UNAS ESPERANZAS MÍNIMAS
Regis arrugó la pila de pergaminos —informes de distintos montaraces— y la apartó a un lado. En lo alto del precipicio, Banak seguía resistiendo. Pero ¿cómo? O, mejor dicho, ¿por qué? Todos los informes hablaban de las dimensiones enormes de la fuerza de orcos y gigantes —¡a la que entonces se le habían unido los trolls!—, lo que había obligado a cerrar la puerta oriental de Mithril Hall. En un momento en que estaban terminando de fortificar todos los vados del Surbrin, el grueso de los enemigos se había marchado de repente. Mientras los trolls se encaminaban al sur, la columna principal de los orcos se dirigía al norte. Si esa columna enlazaba con los orcos que asediaban a Banak y los suyos, los valerosos defensores de la montaña no tendrían otra opción que descender por el precipicio y refugiarse en Mithril Hall. Eso estaba claro.
Una cuestión reconcomía a Regis: ¿por qué los orcos no habían obrado así antes?
El halfling miró a Cattibrie, que estaba sentada a pocos pasos de él. Regis pensó en comunicarle sus inquietudes, pero finalmente se abstuvo de hacerlo. No quería molestar a la humana, quien por una vez se mostraba exteriormente relajada y tranquila después de la fatiga y los apuros de las últimas jornadas.
Regis se fijó en los arañazos que tenía en la mano, en su dedo índice despellejado por el uso de su enorme arco de guerra.

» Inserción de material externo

-- ==== Sys2Proof/WellFormed.lean ====
section
/-! DEFINITION. Which terms of `Instr` are operations of the block: the DLC condition of each row of the operation
map, the exclusions that the order of the rows implies, the bytes past the DLC (which the dispatch word holds as
zero), and the operand checks of the host commands. -/

namespace Sys2Proof

/-- The PIDs of Mode 1 that have an encoder (R3, R170). -/
def m1Pids : List Byte := [0x00, 0x05, 0x0C, 0x0D, 0x11, 0x2F]

/-- The PIDs of Mode 9 that have a reply (R3, R170). -/
def m9Pids : List Byte := [0x00, 0x02]

/-- A request long enough to hold mode and PID, and no longer than a frame (R96). -/
def requestDlc (dlc : Nat) : Bool := decide (3 ≤ dlc) && decide (dlc ≤ 8)

/-- Bytes past the DLC are held as zero in the dispatch word (R105). -/
def pastDlcZero (dlc : Nat) (d0 d1 d2 : Byte) : Bool :=
  (decide (1 ≤ dlc) || d0 == 0) && (decide (2 ≤ dlc) || d1 == 0) && (decide (3 ≤ dlc) || d2 == 0)

/-- The record has as many data bytes as its DLC field says, at most eight (R20, R90). -/
def Frame.canonical (f : Frame) : Bool := decide (f.dlc < 16) && f.data.length == min f.dlc 8

/-- The operations of the map. -/
def Instr.wf : Instr → Bool
  | .obdShort dlc d0 d1 => decide (dlc ≤ 2) && pastDlcZero dlc d0 d1 0
  | .obdM1Pid00 dlc _ => requestDlc dlc
  | .obdM1Pid05 dlc _ => requestDlc dlc
  | .obdM1Pid0C dlc _ => requestDlc dlc
  | .obdM1Pid0D dlc _ => requestDlc dlc
  | .obdM1Pid11 dlc _ => requestDlc dlc
  | .obdM1Pid2F dlc _ => requestDlc dlc
  | .obdM1Unsup dlc _ pid => requestDlc dlc && !m1Pids.contains pid
  | .obdM9Pid00 dlc _ => requestDlc dlc
  | .obdM9Pid02 dlc _ => requestDlc dlc
  | .obdM9Unsup dlc _ pid => requestDlc dlc && !m9Pids.contains pid
  | .obdModeUnsup dlc _ mode _ => requestDlc dlc && mode != 0x01 && mode != 0x09
  | .fcCont dlc d1 d2 => decide (1 ≤ dlc) && decide (dlc ≤ 8) && pastDlcZero dlc fcContinue d1 d2
  | .fcOther dlc d0 d1 d2 => decide (dlc ≤ 8) && pastDlcZero dlc d0 d1 d2 && d0 != fcContinue
  | .rxIgnore x =>
    decide (x.dlc ≤ 8) && pastDlcZero x.dlc x.d0 x.d1 x.d2 &&
      (x.extd || x.rtr || (x.id != idFuncReq && x.id != idPhysReq))
  | .configureStart bitRate _ _ => decide (0 < bitRate.num)
  | .send f _ => f.canonical
  | .pollReceive _ => true
  | .pollAlerts => true
  | .stop => true
  | .getStatus => true
  | .vsWrite _ => true
  | .diagReport => true
  | .alertBusOff a => a.testBit 0
  | .alertBusRecovered a => a.testBit 1

end Sys2Proof
end

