-- ==== Sys2Proof/Machine/Alerts.lean ====
section
/-! DEFINITION. The two alert handlers (R151, R152). Both test `s0`, the bus state latched before either runs
(R153). -/

namespace Sys2Proof.Machine

/-- `ALERT.BUSOFF` (R151). -/
def execAlertBusOff (a : AlertWord) (s : State) : Host.Outcome State Fault Refusal :=
  .next (busOffAlert a s.block.polledState s)

/-- `ALERT.BUSRECOVERED` (R152). -/
def execAlertBusRecovered (a : AlertWord) (s : State) : Host.Outcome State Fault Refusal :=
  .next (busRecoveredAlert a s.block.polledState s)

end Sys2Proof.Machine
end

Asimismo reparó en la sangre reseca que manchaba sus cabellos rojizos, en las diversas contusiones que se observaban en su cuerpo. Por último, el halfling se fijó en el brillo peculiar de sus ojos azules, un brillo que hablaba de una determinación absoluta y, a la vez, de la convicción de que, por mucho que se esforzaran, al final no conseguirían imponerse a sus formidables enemigos.
—Los orcos están fortificando la ribera occidental del Surbrin —informó el halfling. Catti-brie se olvidó de sus ensoñaciones y volvió el rostro hacia Regis—. Están disponiendo guarniciones en todos y cada uno de los vados del río.

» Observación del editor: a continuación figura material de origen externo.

-- ==== Sys2Proof/Certificates/Slice0/Obligations.lean ====
section
/-! DEFINITION. The statements about the machine. Each docstring names the rules of the spec it rests on. Where an
equation gives the whole next state, its fields `draws`, `result` and `link.txFifo` are the model's way to hold what the
Link draws, what a command returns and what the controller has accepted (notes/assumptions/2.md, 11.md, 16.md). -/

open Sys2Proof Sys2Proof.Machine

/-! ## Encoding -/

/-- Words written out from the operation map (the dispatch words of V10 to V26, the command codes of R101, the alert
bits of R102) decode to the operations they stand for. -/
def Obligations.DecodesWrittenWords : Prop :=
  decode (.rxf 0x07DF2020100) = .ok (.obdShort 2 0x02 0x01) ∧
    decode (.rxf 0x07DF802010C) = .ok (.obdM1Pid0C 8 0x02) ∧
    decode (.rxf 0x07DF3FF010D) = .ok (.obdM1Pid0D 3 0xFF) ∧
    decode (.rxf 0x07DF8020199) = .ok (.obdM1Unsup 8 0x02 0x99) ∧
    decode (.rxf 0x07DF802090A) = .ok (.obdM9Unsup 8 0x02 0x0A) ∧
    decode (.rxf 0x07DF80222F1) = .ok (.obdModeUnsup 8 0x02 0x22 0xF1) ∧
    decode (.rxf 0x07E01300000) = .ok (.fcCont 1 0x00 0x00) ∧
    decode (.rxf 0x07E08310000) = .ok (.fcOther 8 0x31 0x00 0x00) ∧
    decode (.rxf 0x17DF802010C) = .ok (.rxIgnore ⟨true, false, 0x7DF, 8, 0x02, 0x01, 0x0C⟩) ∧
    decode (.cmd [0x04]) = .ok .stop ∧
    decode (.alert 0x2) = .ok (.alertBusRecovered 0x2)

/-- R109, R170: every dispatch word with a DLC a frame can have selects the operation whose mnemonic is that of the
first row of the operation map (`rxfRows`) whose mask, match and DLC condition hold of it; there always is one. -/
def Obligations.DispatchIsTheTablesFirstRow : Prop :=
  ∀ w : DispatchWord, (unpackDispatch w).dlc ≤ 8 →
    ∃ i m, decodeRxf w = .ok i ∧ i.wf = true ∧ i.rxfMnemonic = some m ∧ tableMnemonic w = some m

/-- Every well-formed operation is among those its encoding selects; and outside the alert words, which may select two
handlers (R112), it is what the decoder reads. The operand bytes of the commands are the model's choice
(notes/assumptions/6.md). -/
def Obligations.DecodeInvertsEncode : Prop :=
  ∀ i : Instr, i.wf = true → i ∈ selected (encode i) ∧ (i.format ≠ .alert → decode (encode i) = .ok i)

/-- The operation of a received frame encodes as that frame's dispatch word (R105, R109). -/
def Obligations.EncodeInvertsFrameDecode : Prop :=
  ∀ f : Frame, isFrame f = true → ∃ i, decodeFrame f = .ok i ∧ i.wf = true ∧ encode i = .rxf (dispatchWord f)

/-- R93: the fields of the wire word of a frame; a byte field at the DLC or above is `0x00`. -/
def Obligations.WireWordFields : Prop :=
  ∀ f : Frame, f.valid = true →
    (encodeWire f).getLsbD 98 = f.extd ∧ (encodeWire f).getLsbD 97 = f.rtr ∧
      (encodeWire f).extractLsb' 68 29 = f.id ∧ ((encodeWire f).extractLsb' 64 4).toNat = f.dlc ∧
      ∀ i < 8, (encodeWire f).extractLsb' (56 - 8 * i) 8 = if i < f.dlc then f.data.getD i 0 else 0x00

/-- R94: `decode_wire` on any 99-bit word. -/
def Obligations.WireDecodeIsTotal : Prop :=
  ∀ w : WireWord,
    ((8 < (w.extractLsb' 64 4).toNat ∨ (w.getLsbD 98 = false ∧ (w.extractLsb' 68 29).extractLsb' 11 18 ≠ 0)) →
        decodeWire w = none) ∧
      ((w.extractLsb' 64 4).toNat ≤ 8 → (w.getLsbD 98 = true ∨ (w.extractLsb' 68 29).extractLsb' 11 18 = 0) →
        ∃ f, decodeWire w = some f ∧ isFrame f = true ∧ f.extd = w.getLsbD 98 ∧ f.rtr = w.getLsbD 97 ∧
          f.id = w.extractLsb' 68 29 ∧ f.dlc = (w.extractLsb' 64 4).toNat ∧
          ∀ i < f.dlc, f.data[i]? = some (w.extractLsb' (56 - 8 * i) 8))

/-- R95: encode then decode gives back a frame equal as a frame; decode then encode gives back exactly the words whose
unused byte fields are zero. -/
def Obligations.WireRoundTrip : Prop :=
  (∀ f : Frame, f.valid = true →
      ∃ g, decodeWire (encodeWire f) = some g ∧ g.extd = f.extd ∧ g.rtr = f.rtr ∧ g.id = f.id ∧ g.dlc = f.dlc ∧
        ∀ i < f.dlc, g.byte i = f.byte i) ∧
    ∀ (w : WireWord) (f : Frame), decodeWire w = some f →
      (encodeWire f = w ↔ ∀ i < 8, f.dlc ≤ i → w.extractLsb' (56 - 8 * i) 8 = 0)

/-! ## The step and the operation it runs -/

/-- A step takes the next event, and the event's agent runs the decoded operation: the responder that of the frame it
dequeues (R158), the host that of its command (R101), unless it is one of the three calls R306 assumes away while the
loops run, the receive loop, after its receive and enqueue, each handler that the word it polls selects, the bus state
latched first (R153, R157, R260). The list of events, the latch and the place inside an iteration are the model's choice
(notes/assumptions/1.md, notes/assumptions/8.md and notes/assumptions/17.md). -/
def Obligations.StepRunsDecodedOperation : Prop :=
  (∀ (s : State) (rest : List Event) (f : Frame) (q : List Frame) (i : Instr),
      s.script = .resp :: rest → s.block.release = none → s.block.sending = none → s.block.rxq = f :: q →
      decodeFrame f = .ok i →
      step s = exec i { s with script := rest, block := { s.block with rxq := q } }) ∧
    (∀ (s : State) (rest : List Event) (bytes : List Byte) (i : Instr),
      s.script = .host bytes :: rest → decode (.cmd bytes) = .ok i →
      (isLoopCall i = true → s.block.rxloopActive = false) → step s = exec i { s with script := rest }) ∧
    ∀ (s r : State) (rest : List Event) (a : AlertWord),
      s.script = .rxloop :: rest → s.block.rxloopActive = true → r = receivePhase { s with script := rest } →
      a = (if s.block.ctrlInstalled then s.link.alertsPending else 0) →
      (pollAlerts r).1 = a ∧ step s = runAll (selected (.alert a)) (latchState (pollAlerts r).2)

/-- A word of the opcode table stored with `withFetchWord` is what the very next step runs: a frame with the responder
between iterations, one of the three calls of R306 with the loops halted, an alert word where the active receive loop
polls it from a controller that has received nothing (R260). How a word is placed is the model's choice
(notes/assumptions/1.md, notes/assumptions/9.md and notes/assumptions/10.md). -/
def Obligations.StepRunsFetchedTableWord : Prop :=
  (∀ (s : State) (nbits w : Nat) (i : Instr), 41 ≤ nbits → nbits ≤ 48 → decodeTableWord nbits w = some i →
      step (s.withFetchWord nbits w) = exec i { s with block := { s.block with release := none, sending := none } }) ∧
    (∀ (s : State) (w : Nat) (i : Instr), decodeTableWord 8 w = some i →
      step (s.withFetchWord 8 w) =
        exec i (if isLoopCall i then { s with block := { s.block with rxloopActive := false } } else s)) ∧
    ∀ (s : State) (nbits w : Nat) (i : Instr), nbits ≠ 8 → ¬(41 ≤ nbits ∧ nbits ≤ 48) →
      ¬(w.testBit 0 = true ∧ w.testBit 1 = true) → decodeTableWord nbits w = some i →
      step (s.withFetchWord nbits w) =
        exec i
          (latchState
            { s with
              block := { s.block with ctrlInstalled := true, rxloopActive := true }
              link := { s.link with alertsPending := 0, rxFifo := [] } })

/-! ## The PID Codec -/

/-- R12: the arithmetic the encoders run is `round` and `trunc`. The scaled rounding of a signal `x` by `k / m` is the one
integer that is `round(x * k / m)`, and the quotient of its numerator by its denominator the one that is `trunc(x)`. -/
def Obligations.RoundAndTruncAreFunctions : Prop :=
  (∀ (x : Signal) (k : Int) (m : Nat) (r : Int), 0 < m → (IsRound (x * k / m) r ↔ r = scaleRound x k m)) ∧
    ∀ (x : Signal) (r : Int), IsTrunc x r ↔ r = truncDiv x.num x.den

/-- R197. -/
def Obligations.CoolantReply : Prop :=
  ∀ (dlc : Nat) (d0 : Byte) (s : State) (r : Int),
    s.params.numerics = .reference → IsRound s.block.vs.coolant r →
    exec (.obdM1Pid05 dlc d0) s =
      .next (afterReply (frame7E8 0x03 0x41 0x05 (BitVec.ofNat 8 (heldIn 255 (r + 40))) 0 0 0 0) s)

/-- R198: the most significant byte first (R60). -/
def Obligations.EngineSpeedReply : Prop :=
  ∀ (dlc : Nat) (d0 : Byte) (s : State) (r : Int),
    s.params.numerics = .reference → IsRound (s.block.vs.rpm * 4) r →
    exec (.obdM1Pid0C dlc d0) s =
      .next (afterReply (frame7E8 0x04 0x41 0x0C (BitVec.ofNat 8 (heldIn 65535 r / 256))
        (BitVec.ofNat 8 (heldIn 65535 r % 256)) 0 0 0) s)

/-- R199. -/
def Obligations.VehicleSpeedReply : Prop :=
  ∀ (dlc : Nat) (d0 : Byte) (s : State) (r : Int),
    s.params.numerics = .reference → IsTrunc s.block.vs.speed r →
    exec (.obdM1Pid0D dlc d0) s =
      .next (afterReply (frame7E8 0x03 0x41 0x0D (BitVec.ofNat 8 (heldIn 255 r)) 0 0 0 0) s)

/-- R200. -/
def Obligations.ThrottleReply : Prop :=
  ∀ (dlc : Nat) (d0 : Byte) (s : State) (r : Int),
    s.params.numerics = .reference → IsRound (s.block.vs.throttle * 255 / 100) r →
    exec (.obdM1Pid11 dlc d0) s =
      .next (afterReply (frame7E8 0x03 0x41 0x11 (BitVec.ofNat 8 (heldIn 255 r)) 0 0 0 0) s)

/-- R201. -/
def Obligations.FuelLevelReply : Prop :=
  ∀ (dlc : Nat) (d0 : Byte) (s : State) (r : Int),
    s.params.numerics = .reference → IsRound (s.block.vs.fuel * 255 / 100) r →
    exec (.obdM1Pid2F dlc d0) s =
      .next (afterReply (frame7E8 0x03 0x41 0x2F (BitVec.ofNat 8 (heldIn 255 r)) 0 0 0 0) s)

/-- R191: in any other arithmetic the data bytes are some function of the operand alone (the free encoders of
`Config`, notes/assumptions/14.md). -/
def Obligations.OtherArithmeticReplies : Prop :=
  ∀ (dlc : Nat) (d0 : Byte) (s : State), s.params.numerics = .implementation →
    exec (.obdM1Pid05 dlc d0) s =
        .next (afterReply (frame7E8 0x03 0x41 0x05 (Config.enc05 s.block.vs.coolant) 0 0 0 0) s) ∧
      exec (.obdM1Pid0C dlc d0) s =
        .next (afterReply (frame7E8 0x04 0x41 0x0C ((Config.enc0C s.block.vs.rpm).extractLsb' 8 8)
          ((Config.enc0C s.block.vs.rpm).extractLsb' 0 8) 0 0 0) s) ∧
      exec (.obdM1Pid0D dlc d0) s =
        .next (afterReply (frame7E8 0x03 0x41 0x0D (Config.enc0D s.block.vs.speed) 0 0 0 0) s) ∧
      exec (.obdM1Pid11 dlc d0) s =
        .next (afterReply (frame7E8 0x03 0x41 0x11 (Config.enc11 s.block.vs.throttle) 0 0 0 0) s) ∧
      exec (.obdM1Pid2F dlc d0) s =
        .next (afterReply (frame7E8 0x03 0x41 0x2F (Config.enc2F s.block.vs.fuel) 0 0 0 0) s)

—Para que los elfos sigan en el Bosque de la Luna y Alustriel en Luna Plateada —indicó Catti-brie—. Para que Felbarr no pueda intervenir en el conflicto.
—Los guerreros de Felbarr siempre pueden llegar por los túneles —recordó Regis.
—Cierto, pero entonces su llegada no serviría de mucho, pues cuando salieran a la superficie lo harían allí donde precisamente se encuentra el Clan Battlehammer. Los orcos no tendrán problemas mientras todos sus enemigos salgan de un mismo agujero.
—En ese caso, es preciso que los humanos acudan en ayuda de la ciudad —observó Regis—. La Luna Plateada de Alustriel y las gentes de Sundabar, si finalmente se deciden a intervenir en la guerra. Los necesitamos.
Con todo, Regis era plenamente consciente de que los humanos sufrirían un sinfín de bajas cuando se vieran forzados a vadear el Surbrin.
—Los orcos cuentan con las defensas del Surbrin para impedir la llegada de posibles refuerzos —dijo Catti-brie, como si hubiera estado leyendo sus pensamientos.
—Varios de mis consejeros han sugerido la posibilidad de reabrir cierta salida que hay al este para asaltar las fortificaciones del Surbrin por la espalda. Bastaría con que algunos centenares de enanos salieran por allí para causar más daño al enemigo que el provocado por un ejército de diez mil soldados que llegara a cara descubierta.
Cattibrie se lo quedó mirando con expresión de escepticismo.
—Por supuesto, tendríamos que coordinar tal golpe de mano con la llegada de nuevos refuerzos —clarificó el halfling—. De lo contrario, los brutos simplemente acabarían por devolver a nuestros enanos a los túneles y reconstruir sus defensas en el río.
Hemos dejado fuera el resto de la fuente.